Media now has more ability to challenge reporting restrictions
21/10/2025
Media access to the criminal courts (or rather, the lack of, or inconsistencies from court to court) has been a long standing issue across England & Wales.
However, on October 6th, updates to the Criminal Procedure Rules came into force, and court reporters, news editors, and editors need to be aware of one particular change.
The October 2025 version of the Criminal Procure Rules now explicitly states (at Rule 6.4(3)(b)(ii)) that anyone applying for a discretionary reporting restriction must notify “reporters, by means of such arrangements as the Lord Chancellor directs”.
Whilst it is not clear what the “arrangements” the “Lord Chancellor directs” will be, the recent HMCTS blog on the issue states that Court staff were being prepared in advance of the rule change, and “all criminal courts will have media lists available to assist applicants with notifying journalists”.
It is worth noting that this rule only applies to discretionary reporting restrictions, so it does not apply to restrictions which arise automatically, like the restrictions on reporting Youth Court proceedings.
The rule does apply, however, to postponement orders made under S.4(2) of the Contempt of Court Act 1981, as well as restrictions imposed under S.11 of the Contempt of Court Act 1981, and sections 45, 45A and 46 of the Youth Justice and Criminal Evidence Act 1999, to name the most commonly used statutes.
Of course, it has long been the case that journalists are recognised as interested parties when an application for a discretionary reporting restriction is made, and therefore had the right to make representations. But, crucially, the rules did not specify who was responsible for notifying the media.
As a consequence, it was regularly the case that the media did not become aware of an application until it had already been granted, or at incredibly short notice.
Being notified only once the application had been granted presented the media with a predicament, and often led to unjust orders remaining in place until the latter stages of cases. The result: the curtailment of the press’ right to report on the case in the meantime.
Court reporters may be thin on the ground these days, but every so often, a case comes along in which a discretionary reporting restriction has been made which, either in error or through the misapplication of the law, needs to be challenged. This is why the new rule is so significant.

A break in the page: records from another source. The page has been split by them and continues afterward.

-- ==== Sys2Proof/Machine/Farrier.lean ====
section
/-!
DEFINITION. Machine/Farrier.lean: what the Farrier does over and over: freezing a task, ending an interval (R237, R241), withdrawing
engine grants (R136), releasing placements and frets (R85, R88), removing counted lines (R100, R166), and telling what of a task is
still under way (R64, R223).
-/
namespace Sys2Proof.Machine

/-! ### Freezing (R97, R100, R223) -/

/-- Every placement of a task frozen. -/
def State.freezeTask (s : State) (task : Nat) : State :=
  { s with fab := { s.fab with placements := s.fab.placements.map (Prod.map id (Placement.freezeFor task)) } }

def Placement.thawFor (task : Nat) (p : Placement) : Placement := if p.task = task then { p with frozen := false } else p

/-- Every placement of a task fires again. -/
def State.thawTask (s : State) (task : Nat) : State :=
  { s with fab := { s.fab with placements := s.fab.placements.map (Prod.map id (Placement.thawFor task)) } }

/-- A task moved to a state of R70. -/
def State.toState (s : State) (task : Nat) (st : TState) : State :=
  s.modTask task (fun t => { t with st := st, stateSince := s.clock.ns })

/-! ### Stops that no wave's commit brings about (R229, R232) -/

/-- A stop told to the debugger: `HELD`, `STOP`, `SWID` and `FCODE` of `HF_DBGSTAT`, and `VEC` raised (R227, R229). -/
def State.dbgStopped (s : State) (task stop swid code : Nat) : State :=
  if s.obs.dbg.attached = some task then
    let keep := s.reg 0 0x318 &&& 0x18
    let s := s.setReg 0 0x318 (keep ||| BitVec.ofNat 64 (4 + 2 ^ 16 * stop + 2 ^ 24 * code + 2 ^ 32 * swid))
    let s := s.endStep
    let vec := bits (s.reg 0 0x308) 39 32
    if vec = 0 then s else s.raiseVec 0 vec
  else s

/-- A stop for HALT or a gang hold. No wave is at fault: which one `SWID` and the STOP record name is open (log entry 27). -/
def State.stopAt (s : State) (task cause : Nat) : State :=
  let w := Config.freeWord s.freeCtr
  let pf := ((s.placement? task 0).map (fun p => p.physFret 0)).getD 0
  s.drawFree.debugStop task cause (bits w 15 0) (bits w 29 16) (bits w 53 30) 0 pf

/-- A halt that waited until its task fired (R102). -/
def State.lateHalt (s : State) (task : Nat) : State :=
  if s.obs.dbg.haltPending && s.debuggable task then
    let s := { s with obs := { s.obs with dbg := { s.obs.dbg with haltPending := false } } }
    s.stopAt task 1
  else s

/-- Whether a gang stands still in a gang hold. -/
def State.gangHeld (s : State) (g : Gang) : Bool := nsHas s.obs.gangFrozen g.gid.toNat

/-- A gang task frozen at a hold's instant, as for HALT (R229, R232). -/
def State.gangFreezeTask (s : State) (t : Task) : State :=
  let s := s.holdColls t.num
  if t.st = .running && !t.ending && !t.freezing then
    let w := Config.freeWord s.freeCtr
    let pf := ((s.placement? t.num 0).map (fun p => p.physFret 0)).getD 0
    let s := ((s.drawFree.freezeTask t.num).toState t.num .held).traceStop t.num (bits w 15 0) (bits w 29 16) (bits w 53 30) 0 0 0 0 pf 6 0
    s.dbgStopped t.num 6 (bits w 15 0) 0
  else s

/-- A task that begins, or comes back, to run: a halt that waited for it comes about (R102), and a gang hold in force freezes it (R232). -/
def State.startRunning (s : State) (task : Nat) : State :=
  let s := (s.toState task .running).lateHalt task
  match s.task? task with
  | none => s
  | some t => if t.gang.any s.gangHeld then s.gangFreezeTask t else s

/-! ### Intervals (R237, R241) -/

/-- Counters of a table's rows, in order. -/
def countersOf (t : Tab Nat) (n : Nat) : List Nat := (List.range n).map (fun k => tgetD t k 0)

/-- The 224 bytes of an element's PROFILE record (R237). -/
def Classes.bytes (c : Classes) : List Byte :=
  ([c.fired, c.cfgload, c.idle] ++ countersOf c.blockOut 6 ++ countersOf c.waitPort 3 ++ countersOf c.waitSlot 32).flatMap (leBytes 4)
    ++ leBytes 48 0

def sumTab (t : Tab Nat) : Nat := (t.map Prod.snd).foldl (· + ·) 0

/-- The five totals of R242: FIRED, WAIT_OPND, BLOCK_OUT, CFGLOAD, IDLE. -/
def Classes.totals (c : Classes) : List Nat := [c.fired, sumTab c.waitSlot, sumTab c.blockOut, c.cfgload, c.idle]

def addLists (a b : List Nat) : List Nat := (List.range (max a.length b.length)).map (fun k => a.getD k 0 + b.getD k 0)

/-- The elements of a placement: config-local fret, virtual element, physical fret and element. -/
def Placement.elemsOf (p : Placement) : List (Nat × Nat × Nat × Nat) :=
  p.map.flatMap (fun r => (List.range 8).map (fun v => (r.1, v, r.2, p.physElem r.1 v)))

/-- A PROFILE record of one element (R234, R237). -/
def State.profileRec (s : State) (p : Placement) (fn : Nat) (e : Nat × Nat × Nat × Nat) : TrRec :=
  let (f, v, pf, pe) := e
  ⟨s.clock.ptpNs, BitVec.ofNat 64 p.since, 0, 0, 0, 2, f, v, 0, p.idx, p.task, fn, pf, (s.elem pf pe).classes.bytes⟩

/-- The clusters of a placement. -/
def Placement.clusterList (p : Placement) : List Nat := p.clusters.map Prod.fst

/-- The counters of a cluster that a measured task holds, added into its pass and cleared (R241). -/
def State.readCounters (s : State) (task cluster : Nat) : State :=
  if tgetD s.obs.measHeld cluster 0 ≠ task || task = 0 then s
  else
    let vs := (List.range 4).map (fun n => (tgetD s.fab.evc (4 * cluster + n) 0).toNat % 2 ^ 48)
    let put := fun (g : Meas) => if g.task = task then { g with sums := addLists g.sums vs } else g
    let clear := (List.range 4).foldl (fun t n => tput t (4 * cluster + n) 0) s.fab.evc
    { s with obs := { s.obs with meas := s.obs.meas.map put }, fab := { s.fab with evc := clear } }

/-- The clusters whose counters are read as a placement's interval ends: its own, and those that its task holds the counters of and has left by a
move meanwhile. -/
def State.countedClusters (s : State) (p : Placement) : List Nat :=
  let held := (s.obs.measHeld.filter (fun r => r.2 = p.task)).map Prod.fst
  p.clusterList ++ held.filter (fun c => !(s.placementsOf p.task).any (fun q => q.clusterList.contains c))

/-- The end of a placement's interval (R237, R241): PROFILE records for a task with `TRC`, the totals of a measured pass, and every
count at 0. -/
def State.endInterval (s : State) (p : Placement) (profile : Bool) : State :=
  match s.task? p.task with
  | none => s
  | some t =>
    let s := if t.trc && profile then p.elemsOf.foldl (fun s e => s.putTrace (s.profileRec p t.fn e)) s else s
    let tot := p.elemsOf.foldl (fun a e => addLists a (s.elem e.2.2.1 e.2.2.2).classes.totals) [0, 0, 0, 0, 0]
    let put := fun (g : Meas) => if g.task = p.task then { g with cyc := addLists g.cyc tot } else g
    let s := { s with obs := { s.obs with meas := s.obs.meas.map put } }
    let s := (s.countedClusters p).foldl (fun s c => s.readCounters p.task c) s
    p.elemsOf.foldl (fun s e => s.modElem e.2.2.1 e.2.2.2 (fun x => { x with classes := Classes.zero })) s

/-- `SEL`p written into a cluster's counters at a pass's placement (R241), where no other measured task holds them; a cluster whose counters are
held is counted once in `MISSING` (R242). -/
def State.selectCounters (s : State) (g : Meas) (cluster : Nat) : State :=
  let held := tgetD s.obs.measHeld cluster 0
  if held ≠ 0 && held ≠ g.task then
    let put := fun (x : Meas) => if x.task = g.task then { x with missing := nsAdd x.missing cluster } else x
    { s with obs := { s.obs with meas := s.obs.meas.map put } }
  else
    let (a, b, c, d) := g.sels.getD (g.pass - 1) (0, 0, 0, 0)
    let sel := fun (code : Nat) => BitVec.ofNat 64 (g.task * 2 ^ 32 + 2 ^ 16 + code)
    let evsel := ([a, b, c, d].zipIdx).foldl (fun t q => tput t (4 * cluster + q.2) (sel q.1)) s.fab.evsel
    let evc := (List.range 4).foldl (fun t n => tput t (4 * cluster + n) 0) s.fab.evc
    { s with
      fab := { s.fab with evsel := evsel, evc := if held = g.task then s.fab.evc else evc }
      obs := { s.obs with measHeld := tput s.obs.measHeld cluster g.task } }

/-- The counters that a measured task holds cleared, as a pass of it starts (R241). -/
def State.clearCounters (s : State) (task : Nat) : State :=
  let cs := (s.obs.measHeld.filter (fun r => r.2 = task)).map Prod.fst
  let keys := cs.flatMap (fun c => (List.range 4).map (· + 4 * c))
  { s with fab := { s.fab with evc := keys.foldl (fun t k => tput t k 0) s.fab.evc } }

/-- The counters of a placement's clusters selected, for a measured task. -/
def State.selectFor (s : State) (p : Placement) : State :=
  match s.obs.meas.find? (fun g => g.task = p.task && !g.refused) with
  | none => s
  | some g => p.clusterList.foldl (fun s c => s.selectCounters g c) s

/-- Every selection of a measured task returned to 0 and its counters cleared (R241). -/
def State.dropSelections (s : State) (task : Nat) : State :=
  let cs := (s.obs.measHeld.filter (fun r => r.2 = task)).map Prod.fst
  let keys := cs.flatMap (fun c => (List.range 4).map (· + 4 * c))
  { s with
    fab := { s.fab with
      evsel := keys.foldl (fun t k => tput t k 0) s.fab.evsel
      evc := keys.foldl (fun t k => tput t k 0) s.fab.evc }
    obs := { s.obs with measHeld := cs.foldl tdel s.obs.measHeld } }

/-! ### Engine grants (R136) -/

/-- The accumulators of a cluster cleared. -/
def State.clearAccums (s : State) (cluster : Nat) : State :=
  { s with eng := { s.eng with accs := (List.range 4).foldl (fun t k => tdel t (4 * cluster + k)) s.eng.accs } }

/-- Every grant of a placement ended. -/
def State.endGrants (s : State) (p : Placement) : State := (p.grants.map Prod.fst).foldl State.clearAccums s

/-! ### Release (R85, R88) -/

/-- A fret released: it enters SCRUB, keeps its slots and cached record, and is promised to a task or to none. -/
def Fret.release (f : Fret) (promised : Option Nat) : Fret := { f with st := .scrub, owner := none, promised := promised }

/-- Frets that are reserved for a task or promised to it. -/
def State.securedFor (s : State) (task : Nat) : Nat :=
  (s.fab.frets.filter (fun r => r.2.st = .reserved task || (r.2.st = .scrub && r.2.promised = some task))).length

/-- The task that a fret freed by this task goes to (R94): the newcomer that an action on it serves, up to its need. -/
def State.heir (s : State) (task : Nat) : Option Nat :=
  match (s.task? task).bind Task.victim with
  | none => none
  | some v =>
    match s.task? v.newcomer with
    | some n => if n.st = .fretwait && !n.ending && s.securedFor n.num < n.need then some n.num else none
    | none => none

/-- One fret of a task released. -/
def State.releaseFret (s : State) (task pf : Nat) : State := s.modFret pf (fun f => f.release (s.heir task))

/-- What is on its way in the fabric for a placement discarded. -/
def State.purgeFabric (s : State) (task pl : Nat) : State :=
  let mine := fun (op : WobOp) => op.task = task && op.pl = pl
  { s with fab := { s.fab with
      net := s.fab.net.filter (fun t => !(t.task = task && t.pl = pl))
      ops := s.fab.ops.filter (fun m => !mine m.op)
      notices := s.fab.notices.filter (fun n => !(n.task = task && n.pl = pl))
      barQ := s.fab.barQ.filter (fun m => !mine m.op) } }

/-- Waits of a placement given up: registered `waitl`s, and `ldc`s that wait at a home. -/
def State.purgeWaits (s : State) (task pl : Nat) : State :=
  let mine := fun (op : WobOp) => op.task = task && op.pl = pl
  { s with mem := { s.mem with
      ldcWait := s.mem.ldcWait.filter (fun r => !mine r.op)
      waits := s.mem.waits.filter (fun w => !mine w.op) } }

/-- Tiles of a placement freed. -/
def State.purgeTiles (s : State) (task pl : Nat) : State :=
  { s with eng := { s.eng with tiles := s.eng.tiles.filter (fun r => r.1 / (512 * 256) ≠ plKey task pl) } }

/-- The frets that a placement holds: those of its map, but for one that a rejection at load has already taken from it (R86). -/
def State.fretsIn (s : State) (p : Placement) : List Nat :=
  (p.map.filter (fun r => decide ((s.fret r.2).owner = some (plKey p.task p.idx, r.1)))).map Prod.snd

/-- Frets that a task's placements hold. -/
def State.fretsOf (s : State) (task : Nat) : List Nat := (s.placementsOf task).flatMap s.fretsIn

/-- A placement released (R88, R122): what is left of it is discarded, its grants end, its frets enter SCRUB, and its flags join the
task's (R219). -/
def State.releasePlacement (s : State) (p : Placement) : State :=
  let s := s.modTask p.task (fun t => { t with flags := t.flags.or p.flags })
  let s := ((s.purgeFabric p.task p.idx).purgeWaits p.task p.idx).purgeTiles p.task p.idx
  let s := s.endGrants p
  let s := (s.fretsIn p).foldl (fun s pf => s.releaseFret p.task pf) s
  { s with fab := { s.fab with placements := tdel s.fab.placements (plKey p.task p.idx) } }

/-- Every placement of a task released, with the frets that a load or a move still holds for it. -/
def State.releaseAll (s : State) (task : Nat) : State :=
  let s := (s.placementsOf task).foldl State.releasePlacement s
  let (mine, others) := s.fab.moves.partition (fun m => m.task = task)
  let s := (mine.flatMap (fun m => m.pairs.map Prod.snd)).foldl (fun s pf => s.releaseFret task pf) s
  let s := { s with fab := { s.fab with moves := others } }
  let free := fun (f : Fret) => if f.st = .reserved task then { f with st := .free } else if f.promised = some task then { f with promised := none } else f
  { s with fab := { s.fab with frets := s.fab.frets.map (Prod.map id free), recfgs := s.fab.recfgs.filter (fun r => r.task ≠ task) } }

/-! ### Counted lines (R100, R166) -/

/-- Counted lines and spent markers that a task established. -/
def Mem.countedBy (m : Mem) (task : Nat) : List Nat := (m.l2.filter (fun r => r.2.count ≠ 0 && r.2.owner = task)).map Prod.fst
def Mem.spentBy (m : Mem) (task : Nat) : List Nat := (m.spent.filter (fun r => r.2.owner = task)).map Prod.fst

Whilst only time will tell how this rule change will impact the media’s right to access and report on court proceedings without unjustified restriction, it is certainly a positive step towards improving that access. Both the Media Lawyers Association and the News Media Association consulted on the issue and are hailing the change as a positive step towards improved clarity and open justice.
This small but important change is something of which court reporters should be aware. It belongs in every court reporter’s tool kit, along with the most recent version of the Judicial College’s “Reporting Restrictions in the Criminal Courts” guidance.

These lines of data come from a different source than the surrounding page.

/-- Whether 200 ms have passed since a loss whose dirty lines are still held (R44). -/
def State.lossDue (s : State) : Bool :=
  match s.board.lossAt with
  | some a => s.board.hostLoss && a + 200000000 ≤ s.clock.ns
  | none => false

/-- `LINK_LOSS_TIMEOUT` (R44): 200 ms after detection the held dirty lines are dropped and counted, and a loss record is placed. -/
def execLinkLossTimeout (s : State) : Out :=
  let n := (s.mem.hlc.filter (fun r => r.2.st = .m || r.2.st = .o)).length
  let s' := s.dropHlc
  event "LINK_LOSS_TIMEOUT" s.lossDue
    { s' with board := { s'.board with lossAt := none }, host := { s'.host with held := .loss n :: s'.host.held } }

/-- One entry of the holding area released (R45, R69): a loss record reaches the host as `HF_EVT.LOSSREC` of the PF (log entry 64). -/
def State.releaseHeldEntry (s : State) (h : Held) : State :=
  match h with
  | .bytes fn pa bs => s.writeBytes fn pa bs
  | .maxLine fn pa v => s.maxWord fn pa v
  | .msix fn vec => s.raiseVec fn vec
  | .loss _ => s.setEvt 0 2

/-- The function of a held record. -/
def Held.recordFn : Held → Option Nat
  | .bytes fn _ _ | .maxLine fn _ _ => some fn
  | .msix _ _ | .loss _ => none

def Held.isMsix : Held → Bool
  | .msix _ _ => true
  | _ => false

/-- `HOST_LINK_RETRAIN` (R17, R45, R69): the link is back in the mode settled, at the rate and width that it now reaches: dirty lines still
held are written back, then held records with `HELD` set once a function's last is written, then held interrupts, and `HOSTLOSS` clears. Lines
held for 200 ms are dropped first (R44). The event's number says both: 32 times the rate in GT/s, and the width. -/
def execHostLinkRetrain (s : State) : Out :=
  let rate := s.subject / 32
  let width := s.subject % 32
  let b := s.board
  let held := s.host.held
  let s' := { s with
    board := { b with hlink := true, hostLoss := false, lossAt := none, linkRate := rate, linkWidth := width }
    host := { s.host with held := [] } }
  let s' := (s'.mem.hlc.map Prod.fst).foldl State.hlcEvict s'
  let s' := (held.filter (fun h => !h.isMsix)).foldl State.releaseHeldEntry s'
  let fns := (List.range 64).filter (fun f => held.any (fun h => h.recordFn = some f))
  let s' := fns.foldl (fun s f => s.setEvt f 1) s'
  let s' := (held.filter Held.isMsix).foldl State.releaseHeldEntry s'
  event "HOST_LINK_RETRAIN" (b.hostLoss && !b.perst && linkFits rate width b.cxl && !s.lossDue) s'

end Sys2Proof.Machine
end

And finally…… to repeat the comment made above, the MoJ says Court staff have been trained on the rule change and, we are told, “all criminal courts will have media lists available to assist applicants with notifying journalists”.

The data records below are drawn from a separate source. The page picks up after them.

-- ==== Sys2Proof/Machine/Float.lean ====
section
/-!
DEFINITION. Machine/Float.lean: the floating-point forms (R306 to R317).
-/
namespace Sys2Proof.Machine

/-- Extra latency: one value for `f64`, another for the other types (R303). -/
def latF (t : ETy) (x64 x : Nat) : Nat := if t = .f64 then x64 else x

/-- `fadd` (R307). -/
def execFadd (f : FmtA) (s : State) : Out := fireFlg f (latF f.ty 3 2) s (fun c l r _ => fluAdd f.ty c l r)
/-- `fsub` (R307). -/
def execFsub (f : FmtA) (s : State) : Out := fireFlg f (latF f.ty 3 2) s (fun c l r _ => fluSub f.ty c l r)
/-- `fmul` (R307). -/
def execFmul (f : FmtA) (s : State) : Out := fireFlg f (latF f.ty 3 2) s (fun c l r _ => fluMul f.ty c l r)
/-- `fma` (R307). -/
def execFma (f : FmtA) (s : State) : Out := fireFlg f (latF f.ty 4 3) s (fun c l r a => fluFma f.ty c l r a)
/-- `fmin` (R308). -/
def execFmin (f : FmtA) (s : State) : Out := fireFlg f 0 s (fun _ l r _ => fluMinMax f.ty false l r)
/-- `fmax` (R308). -/
def execFmax (f : FmtA) (s : State) : Out := fireFlg f 0 s (fun _ l r _ => fluMinMax f.ty true l r)
/-- `fabs` (R309). -/
def execFabs (f : FmtA) (s : State) : Out := fireVal f 0 s (fun l _ _ => fluAbs f.ty l)
/-- `fneg` (R309). -/
def execFneg (f : FmtA) (s : State) : Out := fireVal f 0 s (fun l _ _ => fluNeg f.ty l)
/-- `fcmp` (R311). -/
def execFcmp (cc : FCmp) (f : FmtA) (s : State) : Out := fireFlg f 0 s (fun _ l r _ => fluCmp f.ty cc l r)
/-- `fclass` (R311). -/
def execFclass (f : FmtA) (s : State) : Out := fireVal f 0 s (fun l r _ => fluClass f.ty l r)
/-- `frcp` (R316, R317). -/
def execFrcp (f : FmtA) (s : State) : Out := fireFlg f (latF f.ty 8 4) s (fun c l _ _ => mapLane1 f.ty (frcpLane f.ty c) l)
/-- `frsq` (R316, R317). -/
def execFrsq (f : FmtA) (s : State) : Out := fireFlg f (latF f.ty 8 4) s (fun c l _ _ => mapLane1 f.ty (frsqLane f.ty c) l)
/-- Extra latency of `fsqrt` and `fdiv` (R303). -/
def divLatF (t : ETy) : Nat := if t = .f64 then 20 else if t = .f32x2 then 10 else 6
/-- `fsqrt` (R316). -/
def execFsqrt (f : FmtA) (s : State) : Out := fireFlg f (divLatF f.ty) s (fun c l _ _ => fluSqrt f.ty c l)
/-- `fdiv` (R316). -/
def execFdiv (f : FmtA) (s : State) : Out := fireFlg f (divLatF f.ty) s (fun c l r _ => fluDiv f.ty c l r)
/-- `fexp2` (R316, R317). -/
def execFexp2 (f : FmtA) (s : State) : Out := fireFlg f (latF f.ty 24 12) s (fun c l _ _ => mapLane1 f.ty (fun _ => fexp2Lane f.ty c) l)
/-- `flog2` (R316, R317). -/
def execFlog2 (f : FmtA) (s : State) : Out :=
  fireFlg f (latF f.ty 24 12) s (fun c l _ _ => mapLane1 f.ty (fun _ v => flog2Lane f.ty c v) l)
/-- `ftanh` (R316, R317). -/
def execFtanh (f : FmtA) (s : State) : Out :=
  fireFlg f (latF f.ty 24 12) s (fun c l _ _ => mapLane1 f.ty (fun _ v => ftanhLane f.ty c v) l)
/-- `fsin` (R316, R317). -/
def execFsin (f : FmtA) (s : State) : Out :=
  fireFlg f (latF f.ty 24 12) s (fun c l _ _ => mapLane1 f.ty (fun _ v => ftrigLane false f.ty c v) l)
/-- `fcos` (R316, R317). -/
def execFcos (f : FmtA) (s : State) : Out :=
  fireFlg f (latF f.ty 24 12) s (fun c l _ _ => mapLane1 f.ty (fun _ v => ftrigLane true f.ty c v) l)
/-- `fsig` (R316, R317). -/
def execFsig (f : FmtA) (s : State) : Out :=
  fireFlg f (latF f.ty 24 12) s (fun c l _ _ => mapLane1 f.ty (fun _ v => fsigLane f.ty c v) l)
/-- `fround` (R314). -/
def execFround (f : FmtA) (s : State) : Out := fireFlg f 1 s (fun c l _ _ => fluRound f.ty c l)
/-- `fscl` (R314). -/
def execFscl (f : FmtA) (s : State) : Out := fireFlg f 1 s (fun c l r _ => fluScl f.ty c l r)
/-- `famax` (R313). -/
def execFamax (f : FmtA) (s : State) : Out := fireFlg f 0 s (fun _ l r _ => fluAmax f.ty l r)
/-- `fsum` (R313). -/
def execFsum (f : FmtA) (s : State) : Out := fireFlg f (latF f.ty 4 3) s (fun c l r _ => fluSum f.ty c l r)
/-- `fdot2` (R313). -/
def execFdot2 (f : FmtA) (s : State) : Out := fireFlg f (latF f.ty 4 3) s (fun c l r a => fluDot2 f.ty c l r a)

end Sys2Proof.Machine
end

So, why not be proactive and ensure that newsdesk contact details are included in the media lists maintained by the Magistrates and Crown Courts in your patches? This is a quick, easy, and an inexpensive way, I think, to ensure that you are kept fully up to date by your local Courts.
And perhaps this will be a new way to be alerted to interesting and newsworthy cases which are proceeding through the Courts, which might otherwise have been missed.